The Q&A part of the talk had great interventions, revealing Lepik’s dedication to partner with students and seek expertise outside of the institution he works for, inviting young curators and architects who may not have opportunities where they are to develop big exhibition projects. “I feel my role more as a moderator towards an exhibition concept” he said. He stressed the importance to work alongside future generations, constantly creating group conversations, and made a reference to the Soviet Union notion of social condensers, these architectural places made as meeting places and how they could apply to contemporary times. He also talked about the relationship between curator and scenographer and how they can influence each other during the curatorial process, about the fact that it goes both ways. He mentioned creating an engaging entrance to the museum to make exhibitions inviting to visitors. And on a practical level, he answered questions about funding, which is always challenging, even for institutions, which need to create fundraising campaigns and find additional partners, for instance, he mentioned that the production of a catalogue alone demands for at least 20 to 30,000 euros. One of Lepik’s current involvements is the exhibition “Who’s next?”, which is now at the Architekturmuseum, in Munich, until February 6, 2022. In par with Lepik’s interest in socially-engaged architecture, this show considers homelessness, and our collective response to it. I hope you find his trajectory and interests as fascinating as I do, and will be curious to know more.

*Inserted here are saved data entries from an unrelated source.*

-- ==== Sys2Proof/Laws/Safe.lean ====
section
/-! SUPPORT. SAFE, once entered, is left by no operation but a reset (R419). -/

set_option linter.all false

namespace Sys2Proof.Machine
theorem foldl_safe {α : Type} (l : List α) (f : State → α → State) (s : State) (h : ∀ (s : State) a, s.flt.safe = true → (f s a).flt.safe = true)
    (h_ : s.flt.safe = true) : (l.foldl f s).flt.safe = true := by
  induction l generalizing s with
  | nil => exact h_
  | cons a r ih => exact ih _ (h _ _ h_)
theorem foldl1_safe {α β : Type} (l : List α) (f : State × β → α → State × β) (s : State × β)
    (h : ∀ (s : State × β) a, s.1.flt.safe = true → (f s a).1.flt.safe = true) (h_ : s.1.flt.safe = true) : (l.foldl f s).1.flt.safe = true := by
  induction l generalizing s with
  | nil => exact h_
  | cons a r ih => exact ih _ (h _ _ h_)
theorem repeatN_safe (f : State → State) (n : Nat) (s : State) (h : ∀ s : State, s.flt.safe = true → (f s).flt.safe = true) (h_ : s.flt.safe = true) :
    (repeatN f n s).flt.safe = true := by
  induction n generalizing s with
  | zero => exact h_
  | succ n ih => exact ih _ (h _ h_)
theorem or_safe (a : Option Reply) (b : Unit → Option Reply) (h1 : ∀ r, a = some r → r.state.flt.safe = true)
    (h2 : ∀ r, b () = some r → r.state.flt.safe = true) (r : Reply) (h : a.orElse b = some r) : r.state.flt.safe = true := by
  cases a with
  | none => exact h2 r h
  | some x => exact h1 r h
theorem getD_safe (a : Option State) (d : State) (h1 : ∀ x, a = some x → x.flt.safe = true) (h2 : d.flt.safe = true) : (a.getD d).flt.safe = true := by
  cases a with
  | none => exact h2
  | some x => exact h1 x rfl

theorem State_advance_safe (t : Tick) (s : State) (h_ : s.flt.safe = true) :
    (Sys2Proof.Machine.State.advance t s).flt.safe = true := by
  unfold State.advance
  repeat' (with_reducible first | assumption | dsimp only | split | intro)

theorem State_setChan_safe (s : State) (k : Nat) (c : Chan) (h_ : s.flt.safe = true) :
    (Sys2Proof.Machine.State.setChan s k c).flt.safe = true := by
  unfold State.setChan
  repeat' (with_reducible first | assumption | dsimp only | split | intro)

theorem State_setBank_safe (s : State) (b : Nat) (c : BankSt) (h_ : s.flt.safe = true) :
    (Sys2Proof.Machine.State.setBank s b c).flt.safe = true := by
  unfold State.setBank
  repeat' (with_reducible first | assumption | dsimp only | split | intro)

theorem State_setKettle_safe (s : State) (k : Nat) (c : Kettle) (h_ : s.flt.safe = true) :
    (Sys2Proof.Machine.State.setKettle s k c).flt.safe = true := by
  unfold State.setKettle
  repeat' (with_reducible first | assumption | dsimp only | split | intro)

theorem State_setDch_safe (s : State) (k : Nat) (c : DiaCh) (h_ : s.flt.safe = true) :
    (Sys2Proof.Machine.State.setDch s k c).flt.safe = true := by
  unfold State.setDch
  repeat' (with_reducible first | assumption | dsimp only | split | intro)

theorem State_setDgt_safe (s : State) (b : Nat) (c : Digitiser) (h_ : s.flt.safe = true) :
    (Sys2Proof.Machine.State.setDgt s b c).flt.safe = true := by
  unfold State.setDgt
  repeat' (with_reducible first | assumption | dsimp only | split | intro)

theorem State_setSlot_safe (s : State) (i : Nat) (e : Event) (h_ : s.flt.safe = true) :
    (Sys2Proof.Machine.State.setSlot s i e).flt.safe = true := by
  unfold State.setSlot
  repeat' (with_reducible first | assumption | dsimp only | split | intro)

theorem State_setSq_safe (s : State) (q : Nat) (c : SeqSt) (h_ : s.flt.safe = true) :
    (Sys2Proof.Machine.State.setSq s q c).flt.safe = true := by
  unfold State.setSq
  repeat' (with_reducible first | assumption | dsimp only | split | intro)

theorem State_setCtx_safe (s : State) (i : Nat) (c : Ctx) (h_ : s.flt.safe = true) :
    (Sys2Proof.Machine.State.setCtx s i c).flt.safe = true := by
  unfold State.setCtx
  repeat' (with_reducible first | assumption | dsimp only | split | intro)

theorem State_setDma_safe (s : State) (c : Nat) (d : DmaCh) (h_ : s.flt.safe = true) :
    (Sys2Proof.Machine.State.setDma s c d).flt.safe = true := by
  unfold State.setDma
  repeat' (with_reducible first | assumption | dsimp only | split | intro)

theorem State_setTimer_safe (s : State) (n : Nat) (c : Timer) (h_ : s.flt.safe = true) :
    (Sys2Proof.Machine.State.setTimer s n c).flt.safe = true := by
  unfold State.setTimer
  repeat' (with_reducible first | assumption | dsimp only | split | intro)

theorem State_setEb_safe (s : State) (n : Nat) (c : Eb) (h_ : s.flt.safe = true) :
    (Sys2Proof.Machine.State.setEb s n c).flt.safe = true := by
  unfold State.setEb
  repeat' (with_reducible first | assumption | dsimp only | split | intro)

theorem State_setKc_safe (s : State) (k : Nat) (c : Kc) (h_ : s.flt.safe = true) :
    (Sys2Proof.Machine.State.setKc s k c).flt.safe = true := by
  unfold State.setKc
  repeat' (with_reducible first | assumption | dsimp only | split | intro)

theorem State_setWheel_safe (s : State) (n : Nat) (c : WheelIn) (h_ : s.flt.safe = true) :
    (Sys2Proof.Machine.State.setWheel s n c).flt.safe = true := by
  unfold State.setWheel
  repeat' (with_reducible first | assumption | dsimp only | split | intro)

theorem State_setLink_safe (s : State) (l : Link) (x : LinkSt) (h_ : s.flt.safe = true) :
    (Sys2Proof.Machine.State.setLink s l x).flt.safe = true := by
  unfold State.setLink
  repeat' (with_reducible first | assumption | dsimp only | split | intro)

theorem State_memPatch_safe (s : State) (a : Nat) (b : List Byte) (h_ : s.flt.safe = true) :
    (Sys2Proof.Machine.State.memPatch s a b).flt.safe = true := by
  unfold State.memPatch
  repeat' (with_reducible first | assumption | dsimp only | split | intro)

theorem State_memWrite_safe (s : State) (a : Nat) (b : List Byte) (h_ : s.flt.safe = true) :
    (Sys2Proof.Machine.State.memWrite s a b).flt.safe = true := by
  unfold State.memWrite
  repeat' (with_reducible first | assumption | dsimp only | split | intro)

theorem State_memSetWord_safe (s : State) (a : Nat) (w : Word) (h_ : s.flt.safe = true) :
    (Sys2Proof.Machine.State.memSetWord s a w).flt.safe = true := by
  unfold State.memSetWord
  repeat' (with_reducible first | assumption | apply State_memWrite_safe | dsimp only | split | intro)

theorem wake_safe (b : Nat) (s : State) (h_ : s.flt.safe = true) :
    (wake b s).flt.safe = true := by
  unfold wake
  repeat' (with_reducible first | assumption | dsimp only | split | intro)

theorem raise_safe (n : Nat) (s : State) (h_ : s.flt.safe = true) :
    (raise n s).flt.safe = true := by
  unfold raise
  repeat' (with_reducible first | assumption | apply wake_safe | dsimp only | split | intro)

theorem raiseIf_safe (c : Bool) (n : Nat) (s : State) (h_ : s.flt.safe = true) :
    (raiseIf c n s).flt.safe = true := by
  unfold raiseIf
  repeat' (with_reducible first | assumption | apply raise_safe | dsimp only | split | intro)

theorem settle_safe (s : State) (h_ : s.flt.safe = true) :
    (settle s).flt.safe = true := by
  unfold settle
  repeat' (with_reducible first | assumption | dsimp only | split | intro)

theorem logPut_safe (kind : Nat) (body : List Byte) (s : State) (h_ : s.flt.safe = true) :
    (logPut kind body s).flt.safe = true := by
  unfold logPut
  repeat' (with_reducible first | assumption | dsimp only | split | intro)

theorem logAppend_safe (kind : Nat) (body : List Byte) (s : State) (h_ : s.flt.safe = true) :
    (logAppend kind body s).flt.safe = true := by
  unfold logAppend
  repeat' (with_reducible first | assumption | apply logPut_safe | dsimp only | split | intro)

theorem log_safe (kind level : Nat) (body : List Byte) (s : State) (h_ : s.flt.safe = true) :
    (log kind level body s).flt.safe = true := by
  unfold log
  repeat' (with_reducible first | assumption | apply logAppend_safe | dsimp only | split | intro)

theorem mirrorAt_safe (ty : Nat) (body : List Byte) (etc : Tick) (s : State) (h_ : s.flt.safe = true) :
    (mirrorAt ty body etc s).flt.safe = true := by
  unfold mirrorAt
  repeat' (with_reducible first | assumption | apply raiseIf_safe | dsimp only | split | intro)

theorem mirror_safe (ty : Nat) (body : List Byte) (s : State) (h_ : s.flt.safe = true) :
    (mirror ty body s).flt.safe = true := by
  unfold mirror
  repeat' (with_reducible first | assumption | apply mirrorAt_safe | dsimp only | split | intro)

theorem mirrorState_safe (kind value : Nat) (s : State) (h_ : s.flt.safe = true) :
    (mirrorState kind value s).flt.safe = true := by
  unfold mirrorState
  repeat' (with_reducible first | assumption | apply mirror_safe | dsimp only | split | intro)

theorem makeReady_safe (i : Nat) (s : State) (h_ : s.flt.safe = true) :
    (makeReady i s).flt.safe = true := by
  unfold makeReady
  repeat' (with_reducible first | assumption | apply State_setCtx_safe | dsimp only | split | intro)

theorem startActivation_safe (trig i : Nat) (t : Task) (s : State) (h_ : s.flt.safe = true) :
    (startActivation trig i t s).flt.safe = true := by
  unfold startActivation
  repeat' (with_reducible first | assumption | apply makeReady_safe | apply State_setCtx_safe | dsimp only | split | intro)

theorem activate_safe (trig i : Nat) (s : State) (h_ : s.flt.safe = true) :
    (activate trig i s).flt.safe = true := by
  unfold activate
  repeat' (with_reducible first | assumption | apply startActivation_safe | apply State_setCtx_safe | dsimp only | split | intro)

theorem wakeLatch_safe (i : Nat) (s : State) (h_ : s.flt.safe = true) :
    (wakeLatch i s).flt.safe = true := by
  unfold wakeLatch
  repeat' (with_reducible first | assumption | apply makeReady_safe | apply State_setCtx_safe | apply setReg_safe | dsimp only | split | intro)

theorem setLatch_safe (b i : Nat) (s : State) (h_ : s.flt.safe = true) :
    (setLatch b i s).flt.safe = true := by
  unfold setLatch
  repeat' (with_reducible first | assumption | apply State_setCtx_safe | apply activate_safe | apply wakeLatch_safe | dsimp only | split | intro)

theorem forEach_safe (l : List Nat) (f : Nat → State → State) (s : State) (h_f : ∀ i (s : State), s.flt.safe = true → (f i s).flt.safe = true)
    (h_ : s.flt.safe = true) : (forEach l f s).flt.safe = true := foldl_safe _ _ _ (fun s i => h_f i s) h_

theorem latchSq_safe (b q : Nat) (s : State) (h_ : s.flt.safe = true) :
    (latchSq b q s).flt.safe = true := by
  unfold latchSq
  repeat' (with_reducible first | assumption | apply State_setSq_safe | apply forEach_safe | apply setLatch_safe | dsimp only | split | intro)

theorem latchAll_safe (b : Nat) (s : State) (h_ : s.flt.safe = true) :
    (latchAll b s).flt.safe = true := by
  unfold latchAll
  repeat' (with_reducible first | assumption | apply forEach_safe | apply setLatch_safe | dsimp only | split | intro)

theorem notice_safe (owner : Nat) (w0 w1 : Word) (s : State) (h_ : s.flt.safe = true) :
    (notice owner w0 w1 s).flt.safe = true := by
  unfold notice
  repeat' (with_reducible first | assumption | apply State_setSq_safe | apply latchSq_safe | dsimp only | split | intro)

“Curating Architecture as Critical Practice”, was a lecture organised and moderated by Yann Rocher (Paris-Malaquais School of Architecture) and Thierry Leviez (Beaux-Arts de Paris) in November, 2020, as part of an international conference series on exhibition design and scenography. Lepik is the Director of the Architecture Museum at the Technical University of Munich (TUM) and Professor for architectural history and curatorial practice.